Question

A compound \(P\) on treatment with \(C_2H_5MgBr\) in presence of ether followed by acidic hydrolysis produces a compound \(Q\). \(Q\) on treatment with \(Cl_2/red\;P\) in mild condition produces a compound \(R\). Compound \(Q\) on heating with soda lime produces a hydrocarbon \(S\).
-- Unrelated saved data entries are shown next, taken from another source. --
-- ==== Sys2Proof/Laws/Host.lean ====
section
/-! SUPPORT. What the host's issuing of operations and its reads do, once (45_host_contract.md R239, R241). -/

namespace Sys2Proof.Machine

/-- Issuing one operation that completes, then the others. -/
theorem hostIssue_cons (op : HostOp) (ops : List HostOp) (s t : State) (h : exec (issued op) s = .next t) :
    hostIssue (op :: ops) s = hostIssue ops t := by
  simp [hostIssue, step_cons { s with port := op :: s.port } op s.port rfl, h]

/-- Issuing two lists of operations one after the other. -/
theorem hostIssue_append (xs ys : List HostOp) (s : State) :
    hostIssue (xs ++ ys) s = (hostIssue xs s).bind (hostIssue ys) := by
  induction xs generalizing s with
  | nil => rfl
  | cons x xs ih =>
    simp only [List.cons_append, hostIssue]
    split <;> simp [ih]

/-- Everything a host read does (43_system.md R200): the index's word, and HTD with the read's effect. -/
theorem hostRead_eq (a : PortIndex) (s : State) :
    hostRead a s =
      some (readReg s (regAt a), { readEffect s (regAt a) with rdata := readReg s (regAt a) }) := by
  have hi : issued (encode (.hread a)) = .hread a := decodePort_read a 0
  rw [hostRead, hostIssue_cons _ [] s _ (by rw [hi]; rfl)]
  rfl

/-- Everything `leaveRunning` does (70_reset_and_hazards.md R297 step 1): from RUNNING a read of STATUS and a TW_STOP,
else the read alone. -/
theorem leaveRunning_eq (s : State) :
    leaveRunning s =
      some (if s.twState = .running then
          { s with twState := .idle, result := Result.ofCode .ok, rdata := statusWord s }
        else { s with rdata := statusWord s }) := by
  have hs : statusIsRunning (statusWord s) = decide (s.twState = .running) := by
    unfold statusWord
    cases s.twState <;> cases s.upEos <;> cases s.pkClosed <;> decide
  have hr : hostRead 0x001 s = some (statusWord s, { s with rdata := statusWord s }) := hostRead_eq 0x001 s
  simp only [leaveRunning, hr, Option.bind_eq_bind, Option.bind_some, hs, decide_eq_true_eq]
  split
  · rw [hostIssue_cons (encode .twStop) [] _ _ rfl]; rfl
  · rfl

/-- After `leaveRunning` the walker is not RUNNING, whatever it was. -/
theorem leaveRunning_not_running (s t : State) (h : leaveRunning s = some t) : t.twState ≠ .running := by
  rw [leaveRunning_eq] at h
  injection h with h
  subst h
  split
  · simp
  · assumption

end Sys2Proof.Machine
end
Compounds \(P\), \(Q\), \(R\) and \(S\) are respectively

• A. \(HCHO,\; C_2H_5COOH,\; CH_3CHClCOOH,\; CH_4\)
• B. \(HCHO,\; CH_3COOH,\; CH_3COCl,\; C_2H_6\)
• C. \(CO_2,\; C_2H_5COOH,\; CH_3CHClCOOH,\; C_2H_6\)
• D. \(CO_2,\; CH_3COOH,\; CH_3COCl,\; CH_4\)

Hint:

Important reactions: \[ RMgX + CO_2 \xrightarrow{H^+} RCOOH \] \[ RCH_2COOH \xrightarrow{Cl_2/red\,P} RCHClCOOH \] \[ RCOOH \xrightarrow{\text{soda lime}} RH \] Remember: Grignard reagent + \(CO_2\) increases the carbon chain by one carbon atom.

Answer 1

The Correct Option is C

Step 1: Read the clues backward.
$S$ is a hydrocarbon made from $Q$ by soda lime. Soda lime removes one carbon as carbonate, so $Q$ must be a carboxylic acid and $S$ has one carbon less.
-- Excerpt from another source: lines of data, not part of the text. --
theorem buildTree_eq_none_iff (t : FreqTable) : buildTree t = none ↔ occurring t = [] := by
  obtain ⟨k, hforest⟩ := buildTree_forest t
  constructor
  · intro h
    have hperm := hforest.symbols
    rw [h] at hperm
    simpa using hperm.nil_eq.symm
  · intro h
    have hcount : k + (buildTree t).toList.length = 0 := by simpa [h] using hforest.count
    exact Option.toList_eq_nil_iff.mp (List.length_eq_zero_iff.mp (Nat.add_eq_zero_iff.mp hcount).2)

/-! ## The root's frequency -/

/-- A node's frequency is the sum over the leaves below it. -/
theorem freq_eq_sum_of_weighs (t : FreqTable) (tree : HuffTree) (h : tree.Weighs t) :
    tree.freq = (tree.symbols.map (fun x => t.getD x.toNat 0)).sum := by
  induction tree with
  | leaf k x f => exact h.trans (List.sum_singleton ..).symm
  | node k f l r ihl ihr =>
    obtain ⟨hf, hl, hr⟩ := h
    rw [symbols_node, List.map_append, List.sum_append, ← ihl hl, ← ihr hr]
    exact hf

theorem sum_map_filter_pos (f : Nat → Nat) (l : List Nat) :
    ((l.filter (fun s => 0 < f s)).map f).sum = (l.map f).sum := by
  induction l with
  | nil => rfl
  | cons s l ih =>
    by_cases hs : 0 < f s
    · simp [hs, ih]
    · have h0 : f s = 0 := by omega
      simp [h0, ih]

theorem map_getD_range (t : FreqTable) (ht : t.length = 128) : (List.range 128).map (fun s => t.getD s 0) = t :=
  List.ext_getElem (by simp [ht]) (fun k _ hk => by simp [hk])

theorem sum_map_occurring (t : FreqTable) (ht : t.length = 128) :
    ((occurring t).map (fun s => t.getD s 0)).sum = t.sum := by
  rw [occurring, sum_map_filter_pos (fun s => t.getD s 0), map_getD_range t ht]

/-- The frequencies of the symbols that occur make up the whole sum. -/
theorem sum_occurring (t : FreqTable) (ht : t.length = 128) :
    (((occurring t).map (BitVec.ofNat 7)).map (fun x : Symbol => t.getD x.toNat 0)).sum = t.sum := by
  have hback : ((occurring t).map (BitVec.ofNat 7)).map (fun x : Symbol => t.getD x.toNat 0) =
      (occurring t).map (fun s => t.getD s 0) := by
    rw [List.map_map]
    refine List.map_congr_left (fun s hs => ?_)
    rw [Function.comp_apply, BitVec.toNat_ofNat, Nat.mod_eq_of_lt (lt_of_mem_occurring t s hs)]
  rw [hback, sum_map_occurring t ht]

theorem buildTree_freq (t : FreqTable) (ht : t.length = 128) (tree : HuffTree) (h : buildTree t = some tree) :
    tree.freq = t.sum := by
  rw [freq_eq_sum_of_weighs t tree (buildTree_weighs t tree h),
    ((buildTree_symbols t tree h).map _).sum_eq, sum_occurring t ht]

theorem occurring_eq_nil_iff (t : FreqTable) (ht : t.length = 128) : occurring t = [] ↔ ∀ n ∈ t, n = 0 := by
  have hall : (∀ n ∈ t, n = 0) ↔ ∀ s < 128, t.getD s 0 = 0 := by
    conv_lhs => rw [← map_getD_range t ht]
    simp
  rw [hall, occurring, List.filter_eq_nil_iff]
  simp

/-- Settles O54: each part is read off the one tree that is left of the queue. -/
theorem builderMakesTheTreeOfTheTable : Obligations.BuilderMakesTheTreeOfTheTable := by
  refine fun t ht => ⟨(buildTree_eq_none_iff t).trans (occurring_eq_nil_iff t ht), fun tree h => ?_⟩
  exact ⟨buildTree_symbols t tree h, buildTree_freq t ht tree h, buildTree_nodeIds t tree h⟩

end Sys2Proof.Machine
end

section
/-! # Proofs: the encoder's file, and what its header gives back (O59) -/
Step 2: Use the Grignard clue.
$P$ plus ethyl magnesium bromide, then acid, gives an acid $Q$. A Grignard reagent adds to carbon dioxide and after hydrolysis gives a carboxylic acid with one extra carbon. So $P$ is $CO_2$.

Step 3: Build Q.
Ethyl group ($C_2H_5$) joining $CO_2$ gives $C_2H_5COOH$, that is propanoic acid. So $Q = C_2H_5COOH$.

Step 4: Apply the HVZ reaction.
$Q$ with $Cl_2$ and red phosphorus undergoes alpha halogenation (Hell-Volhard-Zelinsky), putting $Cl$ on the carbon next to $COOH$. This gives $R = CH_3CHClCOOH$.
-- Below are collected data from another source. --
-- ==== Sys2Proof/Certificates/Slice0/Obligations.lean ====
section
/-! DEFINITION. The statements for the provers, one `def Obligations.<Name> : Prop` each. -/

open Sys2Proof Sys2Proof.Machine

/-! ### Encoding -/

/-- Decoding and encoding agree, for every command, every operand and every word (30_encoding.md section 1). -/
def Obligations.DecodeEncodeAgree : Prop :=
  ∀ (w : CmdWord) (i : Instr), decode w = .ok i ↔ encode i = w

/-- The opcode map (R72): `(cmd & mask) = match` selects a command, which gets the 32 argument bits. -/
def Obligations.OpcodeMapSelectsCommand : Prop :=
  ∀ w : CmdWord,
    (w &&& 0xFF00000000 = 0x0100000000 ↔ decode w = .ok (.init (w.setWidth 32))) ∧
    (w &&& 0xFF00000000 = 0x0200000000 ↔ decode w = .ok (.setupRx (w.setWidth 32))) ∧
    (w &&& 0xFF00000000 = 0x0300000000 ↔ decode w = .ok (.stopRx (w.setWidth 32))) ∧
    (w &&& 0xFF00000000 = 0x0400000000 ↔ decode w = .ok (.edge (w.setWidth 32))) ∧
    (w &&& 0xFF00000000 = 0x0500000000 ↔ decode w = .ok (.receive (w.setWidth 32)))

/-- Command words written out in the spec decode to the commands, and the two illegal ones to the refusals, that the
spec gives them (30_encoding.md sections 1 and 2). Of 95_test_vectors.md: V-F8; then program P4 for SETUP_RX and STOP_RX
and P1 for EDGE and RECEIVE; then V-F5, also in P4, and V-F6. -/
def Obligations.WrittenWordsDecode : Prop :=
  decode 0x01DEADBEEF = .ok (.init 0xDEADBEEF) ∧
  decode 0x02FFFFFFFF = .ok (.setupRx 0xFFFFFFFF) ∧
  decode 0x0300000000 = .ok (.stopRx 0) ∧
  decode 0x04FFFF041A = .ok (.edge 0xFFFF041A) ∧
  decode 0x0500000000 = .ok (.receive 0) ∧
  decode 0x0000000000 = .error (.illegalOpcode 0) ∧
  decode 0x80FFFFFFFF = .error (.illegalOpcode 0x80)

/-- Illegal opcodes (R73): every `op` but 1 to 5 decodes to no command, and the step on such a word, in any mode, changes
no register, emits no event and answers `ERR_ILLEGAL`. The fault mark it sets is log entry 4. -/
def Obligations.IllegalOpcodeAnswersErrIllegal : Prop :=
  ∀ (s : State) (w : CmdWord) (q : List Arrival),
    ((∃ i, decode w = .ok i) ↔ 1 ≤ w.toNat / 2 ^ 32 ∧ w.toNat / 2 ^ 32 ≤ 5) ∧
    (s.cfg.Legal = true → s.pending = .command w :: q → ¬ (1 ≤ w.toNat / 2 ^ 32 ∧ w.toNat / 2 ^ 32 ≤ 5) →
      step s = .next { s with rsp := some ⟨.errIllegal, none⟩, event := none, faulted := true, pending := q })

/-- Argument use (R71): INIT, STOP_RX and RECEIVE ignore all 32 bits, SETUP_RX uses bit 0 only, an executed EDGE uses
all 32 as the timestamp. -/
def Obligations.ArgumentBitsUsed : Prop :=
  ∀ (a b : Word) (s : State),
    exec (.init a) s = exec (.init b) s ∧
    exec (.stopRx a) s = exec (.stopRx b) s ∧
    exec (.receive a) s = exec (.receive b) s ∧
    (a.getLsbD 0 = b.getLsbD 0 → exec (.setupRx a) s = exec (.setupRx b) s) ∧
    (s.initDone = true → ∃ t, exec (.setupRx a) s = .next t ∧ t.pushEn = a.getLsbD 0) ∧
    (∀ t, s.initDone = true → s.rxEn = true → exec (.edge a) s = .next t → t.lastTs = a)

/-! ### The step -/

/-- A step runs the decoded command on the state without the fetched word (R7). -/
def Obligations.StepRunsDecodedCommand : Prop :=
  ∀ (s : State) (w : CmdWord) (q : List Arrival) (i : Instr),
    s.cfg.Legal = true → s.pending = .command w :: q → decode w = .ok i →
      step s = exec i { s with pending := q }

/-- EDGE first (R211): of a transition and a host command in one instant the EDGE is executed by one step and the host
command by the next; a RECEIVE then returns the frame as the EDGE left it. -/
def Obligations.EdgeGoesBeforeHostCommand : Prop :=
  ∀ (s t : State) (x : Word) (w : CmdWord) (q : List Arrival) (i : Instr),
    s.cfg.Legal = true → s.pending = .together x w :: q → decode w = .ok i →
      step s = exec (.edge x) { s with pending := .command w :: q } ∧
      (step s = .next t → step t = exec i { t with pending := q } ∧
        ∀ a u, i = .receive a → s.initDone = true → step t = .next u →
          u.rsp = some ⟨.ok, some ⟨t.flen, t.fproto, (List.range t.flen).map t.fb.read⟩⟩)

/-- With nothing arrived the block waits in a normal state (93_implementation_defined.md U24). That such a step has no
response is the model's choice, log entry 6. -/
def Obligations.WaitsWithNothingPending : Prop :=
  ∀ s : State, s.cfg.Legal = true → s.pending = [] → step s = .next { s with rsp := none, event := none }

/-- Parameters outside R6 are refused (93_implementation_defined.md U5, U6; log entry 3). -/
def Obligations.IllegalParametersAreRefused : Prop :=
  ∀ s : State,
    step s = .refused .illegalConfig ↔
      ¬ ((s.cfg.rfcnsync = 2 ∨ s.cfg.rfcnsync = 3) ∧ 18 ≤ s.cfg.traceCap ∧ 1 ≤ s.cfg.maxBytes)

/-! ### Reset and invariants -/

/-- Reset values (R35), for every choice of the parameters. -/
def Obligations.ResetValues : Prop :=
  ∀ c : Config,
    (State.resetWith c).initDone = false ∧ (State.resetWith c).rxEn = false ∧ (State.resetWith c).pushEn = false ∧
    (∀ i, (State.resetWith c).tr.read i = 0) ∧ (State.resetWith c).idx = 0 ∧ (State.resetWith c).cnt = 0 ∧
    (State.resetWith c).lastTs = 0 ∧ (∀ j, (State.resetWith c).fb.read j = 0) ∧ (State.resetWith c).flen = 0 ∧
    (State.resetWith c).fproto = 0 ∧ (State.resetWith c).mode = .uninit ∧
    State.reset = State.resetWith defaultConfig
Step 5: Apply decarboxylation.
$Q$ with soda lime loses $CO_2$, leaving the hydrocarbon with one carbon less than the acid. $C_2H_5COOH$ has three carbons, so $S$ has two carbons, giving ethane, $C_2H_6$.

Step 6: Collect the answer.
So $P, Q, R, S$ are $CO_2$, $C_2H_5COOH$, $CH_3CHClCOOH$, $C_2H_6$.
\[ \boxed{CO_2,\ C_2H_5COOH,\ CH_3CHClCOOH,\ C_2H_6} \]